### [About this exercise]
Pull out of the data below the stretch of lines bounded by the one containing "theorem SameDevice.attemptsMade : attemptsMade" and the one containing "theorem SameDevice.modOb (k", both bounds included, unchanged.
——————
/-! ### The scheduler (R202) -/

theorem onRead_sched {b : Binding} {x : Xact} {f : Byte → State → State} (hf : ∀ v t, (f v t).sched = t.sched) (s : State) :
    (onRead b x f s).sched = s.sched := by
  unfold onRead
  split <;> simp only [hf, afterXact_sched]

section
variable (b : Binding) (k : Bank) (now : U32) (s : State)

theorem onRead_modIb_sched (x : Xact) (f : Byte → InBank → InBank) :
    (onRead b x (fun v => modIb k (f v)) s).sched = s.sched :=
  onRead_sched (f := fun v => modIb k (f v)) (fun _ _ => rfl) s

theorem onRead_modOb_sched (x : Xact) (f : Byte → OutBank → OutBank) :
    (onRead b x (fun v => modOb k (f v)) s).sched = s.sched :=
  onRead_sched (f := fun v => modOb k (f v)) (fun _ _ => rfl) s

theorem refreshRun_sched : (refreshRun b k s).sched = s.sched := by
  rw [refreshRun, onRead_modIb_sched]

theorem phase0Run_sched : (phase0Run b k s).sched = s.sched := by
  unfold phase0Run
  refine onRead_sched (fun v t => ?_) s
  dsimp only
  split
  · rw [onRead_modIb_sched, modIb_sched]
  · rw [modIb_sched]

theorem phase1Run_sched : (phase1Run b k s).sched = s.sched := by
  rw [phase1Run, onRead_modOb_sched]

theorem phase2Run_sched : (phase2Run b now k s).sched = s.sched := by
  simp only [phase2Run, apply_ite State.sched, afterXact_sched, modOb_sched, onRead_modOb_sched, ite_self]

theorem phase4Run_sched : (phase4Run b now k s).sched = s.sched := by
  simp only [phase4Run, apply_ite State.sched, afterXact_sched, afterCfg_sched, modOb_sched, onRead_modOb_sched, ite_self]

theorem phaseRun_four : phaseRun b 4 now s = phase4Run b now 1 (phase4Run b now 0 s) := rfl

theorem phaseRun_sched (p : Fin 5) : (phaseRun b p now s).sched = s.sched := by
  match p with
  | 0 => exact (phase0Run_sched b 1 _).trans (phase0Run_sched b 0 s)
  | 1 => exact (phase1Run_sched b 1 _).trans (phase1Run_sched b 0 s)
  | 2 => exact (phase2Run_sched b 1 now _).trans (phase2Run_sched b 0 now s)
  | 3 => exact (afterXact_sched ..).trans (afterXact_sched ..)
  | 4 => rw [phaseRun_four, phase4Run_sched, phase4Run_sched]

theorem schedulerRun_sched : (schedulerRun b now s).sched =
    if 20 ≤ (now - s.sched.lastMs).toNat then { phase := s.sched.phase + 1, lastMs := now } else s.sched := by
  unfold schedulerRun
  split
  · rw [phaseRun_sched]
  · rfl

theorem refreshed_sched : (refreshed b s).sched = s.sched := by
  rw [refreshed, refreshRun_sched, refreshRun_sched]
  rfl

theorem tickRun_sched : (tickRun b s).sched =
    if 20 ≤ (nowMs s - s.sched.lastMs).toNat then { phase := s.sched.phase + 1, lastMs := nowMs s } else s.sched := by
  obtain ⟨hkept, -⟩ := FaultsKept.conditioning b (schedulerRun b (nowMs s) (refreshed b s))
  rw [tickRun, hkept, schedulerRun_sched, refreshed_sched]

end

/-- A TICK, run whole while the bus lock is free: its answer, and the state it comes to but for `op`, `resp` and `statusOut`. -/
theorem exec_tick {s : State} (hfree : s.lock = .free) : ∃ t, exec (.tick 0 0 0) s = .next t ∧ t.resp[s.cur] = some okDone ∧
    FaultsKept (tickRun s.cfg (recordRace (.tick 0 0 0) s)) t := by
  obtain ⟨o, -, -, hexec⟩ := tickEffect s hfree
  obtain ⟨hcur, -⟩ := tick_leads s.cfg ((recordRace_lock (.tick 0 0 0) s).trans hfree)
  rw [recordRace_cur] at hcur
  generalize tickRun s.cfg (recordRace (.tick 0 0 0) s) = u at *
  exact ⟨_, hexec, complete_resp_of_cur hcur, .of_eq rfl rfl rfl⟩

theorem val_succ_phase : ∀ p : Fin 5, (p + 1).val = (p.val + 1) % 5 := by decide

/-- Settles O35: the stages after the scheduler leave it alone, and so does the phase. -/
theorem tickScheduler : Obligations.TickScheduler := by
  intro s hfree
  obtain ⟨t, hexec, hanswer, hsched, -⟩ := exec_tick hfree
  rw [tickRun_sched, nowMs_recordRace, recordRace_sched] at hsched
  refine ⟨t, hexec, hanswer, fun hdue => ?runs, fun hearly => ?waits⟩
  case runs =>
    rw [hsched, if_pos hdue]
    exact ⟨rfl, val_succ_phase _⟩
  case waits => rw [hsched, if_neg (by omega)]

end Sys2Proof.Machine
end

section
/-! What a TICK leaves in the bank words (44_scheduler.md R201 to R208; 43_protection.md R180): what transactions see of a state,
which words each stage leaves alone, and the words its reads fill. -/

namespace Sys2Proof.Machine

/-! ### The parts of phases 2 and 4 (R206, R208) -/

section
variable (b : Binding) (now : U32) (k : Bank) (s : State)

/-- The read of phase 2. -/
def ovRead : State :=
  onRead b (.outRead k b.outRegOv) (fun v => modOb k fun o => { o with ovRaw := v, stOV := o.stOV ||| v }) s

theorem phase2Run_of_read : phase2Run b now k s =
    if (ovRead b k s).ob[k].ovProtect then
      if (modOb k (ovSteps now) (ovRead b k s)).ob[k].cmd = (ovRead b k s).ob[k].cmd then modOb k (ovSteps now) (ovRead b k s)
      else afterXact b (.outWrite k .setOut) (modOb k (ovSteps now) (ovRead b k s))
    else ovRead b k s := rfl

/-- The read of phase 4. -/
def thRead : State :=
  onRead b (.outRead k b.outRegTh) (fun v => modOb k fun o => { o with thRaw := v, stTH := o.stTH ||| v }) s

/-- The pass of phase 4, and its mode write. -/
def thModes : State :=
  if (modOb k (thSteps now) s).ob[k].pp = s.ob[k].pp then modOb k (thSteps now) s
  else afterCfg b k .pp (modOb k (thSteps now) s)

theorem phase4Run_of_read : phase4Run b now k s =
    if (thModes b now k (thRead b k s)).ob[k].cmd = (thRead b k s).ob[k].cmd then thModes b now k (thRead b k s)
    else afterXact b (.outWrite k .setOut) (thModes b now k (thRead b k s)) := rfl

end

/-! ### What transactions see of a state -/

/-- The banks and the echoes to come are the same: transactions from both states come to the same. -/
structure SameDevice (s t : State) : Prop where
  ob : t.ob = s.ob
  ib : t.ib = s.ib
  echoes : t.env.echoes = s.env.echoes
  count : t.env.echoCount = s.env.echoCount

theorem dropEcho_iterate_eq (e : Env) (n : Nat) :
    dropEcho^[n] e = { e with echoes := e.echoes.drop n, echoCount := e.echoCount + n } := by
  induction n with
  | zero => rfl
  | succ n ih => rw [Function.iterate_succ_apply', ih, dropEcho, List.tail_drop, Nat.add_assoc]

theorem SameDevice.ite {c c' : Prop} [Decidable c] [Decidable c'] {s s' t t' : State} (hc : c' ↔ c) (h : SameDevice s t)
    (h' : SameDevice s' t') : SameDevice (if c then s else s') (if c' then t else t') := by
  simp only [hc]
  split
  · exact h
  · exact h'

section
variable {s t : State} (h : SameDevice s t) (b : Binding) (x : Xact)
include h

theorem SameDevice.echoNo (n : Nat) : echoNo t.env n = echoNo s.env n := by
  simp only [Machine.echoNo, dropEcho_iterate_eq, nextEcho, h.echoes, h.count]

theorem SameDevice.attemptEcho (n : Nat) : attemptEcho x t n = attemptEcho x s n := h.echoNo _

theorem SameDevice.attemptOk (n : Nat) : attemptOk b x t n = attemptOk b x s n := by
  simp only [Machine.attemptOk, h.attemptEcho, h.echoNo]

theorem SameDevice.acquire : (acquire b x t).2 = (acquire b x s).2 := by
  cases x with
  | outWrite k f => simp only [Machine.acquire, acquireLock, h.ob]
  | inRead | inWrite | outRead | rtstat => rfl

theorem SameDevice.attemptsMade : attemptsMade b x t = attemptsMade b x s := by
  simp only [Machine.attemptsMade, h.attemptOk]

theorem SameDevice.xactOk : xactOk b x t = xactOk b x s := by
  simp only [Machine.xactOk, h.attemptOk]

theorem SameDevice.xactValue : xactValue b x t = xactValue b x s := by
  simp only [Machine.xactValue, h.xactOk, h.acquire, h.attemptsMade, h.attemptEcho]

theorem SameDevice.modIb (k : Bank) (f : InBank → InBank) : SameDevice (modIb k f s) (modIb k f t) :=
  ⟨h.ob, by rw [modIb_ib, modIb_ib, h.ib], h.echoes, h.count⟩

theorem SameDevice.modOb (k : Bank) (f : OutBank → OutBank) : SameDevice (modOb k f s) (modOb k f t) :=
  ⟨by rw [modOb_ob, modOb_ob, h.ob], h.ib, h.echoes, h.count⟩

theorem SameDevice.attemptUpdate (m : Bool) (e : Frame) : SameDevice (attemptUpdate b x m e s) (attemptUpdate b x m e t) := by
  cases x <;> dsimp only [Machine.attemptUpdate]
  case inRead | inWrite => exact h.modIb _ _
  case outRead | outWrite | rtstat => exact h.modOb _ _

theorem SameDevice.setErr : SameDevice (setErr x s) (setErr x t) := by
  cases x <;> dsimp only [Machine.setErr]
  case inRead | inWrite => exact h.modIb _ _
  case outRead | outWrite | rtstat => exact h.modOb _ _

theorem SameDevice.exchanged : SameDevice (exchanged b x s) (exchanged b x t) := by
  refine ⟨h.ob, h.ib, ?_, ?_⟩ <;>
    simp only [Machine.exchanged, dropEcho_iterate_eq, h.attemptsMade, h.echoes, h.count]

theorem SameDevice.afterXact : SameDevice (afterXact b x s) (afterXact b x t) := by
  unfold Machine.afterXact
  rw [h.xactOk, h.acquire, h.attemptsMade, h.attemptEcho]
  split
  · exact (h.exchanged b x).attemptUpdate b x _ _
  · exact (h.exchanged b x).setErr x

theorem SameDevice.cfgResult (k : Bank) (f : ConfField) : cfgResult b k f t = cfgResult b k f s := by
  simp only [Machine.cfgResult, h.xactValue, (h.afterXact b (.outWrite k f.out)).xactValue]

theorem SameDevice.afterCfg (k : Bank) (f : ConfField) : SameDevice (afterCfg b k f s) (afterCfg b k f t) := by
  unfold Machine.afterCfg
  rw [h.xactValue, h.cfgResult]
  have hwrite := h.afterXact b (.outWrite k f.out)
  cases Machine.xactValue b (.outWrite k f.out) s with
  | none => exact hwrite
  | some sent =>
    have hread := hwrite.afterXact b (.outRead k (f.readBack b))
    dsimp only
    split
    · exact hread.modOb _ _
    · exact hread

theorem SameDevice.onRead {f : Byte → State → State} (hf : ∀ v {u w : State}, SameDevice u w → SameDevice (f v u) (f v w)) :
    SameDevice (onRead b x f s) (onRead b x f t) := by
  unfold Machine.onRead
  rw [h.xactValue]
  cases Machine.xactValue b x s with
  | none => exact h.afterXact b x
  | some v => exact hf v (h.afterXact b x)

theorem SameDevice.refreshRun (k : Bank) : SameDevice (refreshRun b k s) (refreshRun b k t) := by
  unfold Machine.refreshRun
  exact h.onRead b _ fun v _ _ hu => hu.modIb _ _

theorem SameDevice.phase0Run (k : Bank) : SameDevice (phase0Run b k s) (phase0Run b k t) := by
  unfold Machine.phase0Run
  refine h.onRead b _ fun v u w hu => ?_
  dsimp only
  split
  · exact (hu.modIb _ _).onRead b _ fun v _ _ hu => hu.modIb _ _
  · exact hu.modIb _ _

theorem SameDevice.phase1Run (k : Bank) : SameDevice (phase1Run b k s) (phase1Run b k t) := by
  unfold Machine.phase1Run
  exact h.onRead b _ fun v _ _ hu => hu.modOb _ _

theorem SameDevice.ovRead (k : Bank) : SameDevice (ovRead b k s) (ovRead b k t) := by
  unfold Machine.ovRead
  exact h.onRead b _ fun v _ _ hu => hu.modOb _ _

theorem SameDevice.phase2Run (now : U32) (k : Bank) : SameDevice (phase2Run b now k s) (phase2Run b now k t) := by
  rw [phase2Run_of_read, phase2Run_of_read]
  have hread := h.ovRead b k
  have hpass := hread.modOb k (ovSteps now)
  exact .ite (by rw [hread.ob]) (.ite (by rw [hread.ob, hpass.ob]) hpass (hpass.afterXact b _)) hread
——————
### [Result]
theorem SameDevice.attemptsMade : attemptsMade b x t = attemptsMade b x s := by
  simp only [Machine.attemptsMade, h.attemptOk]

theorem SameDevice.xactOk : xactOk b x t = xactOk b x s := by
  simp only [Machine.xactOk, h.attemptOk]

theorem SameDevice.xactValue : xactValue b x t = xactValue b x s := by
  simp only [Machine.xactValue, h.xactOk, h.acquire, h.attemptsMade, h.attemptEcho]

theorem SameDevice.modIb (k : Bank) (f : InBank → InBank) : SameDevice (modIb k f s) (modIb k f t) :=
  ⟨h.ob, by rw [modIb_ib, modIb_ib, h.ib], h.echoes, h.count⟩

theorem SameDevice.modOb (k : Bank) (f : OutBank → OutBank) : SameDevice (modOb k f s) (modOb k f t) :=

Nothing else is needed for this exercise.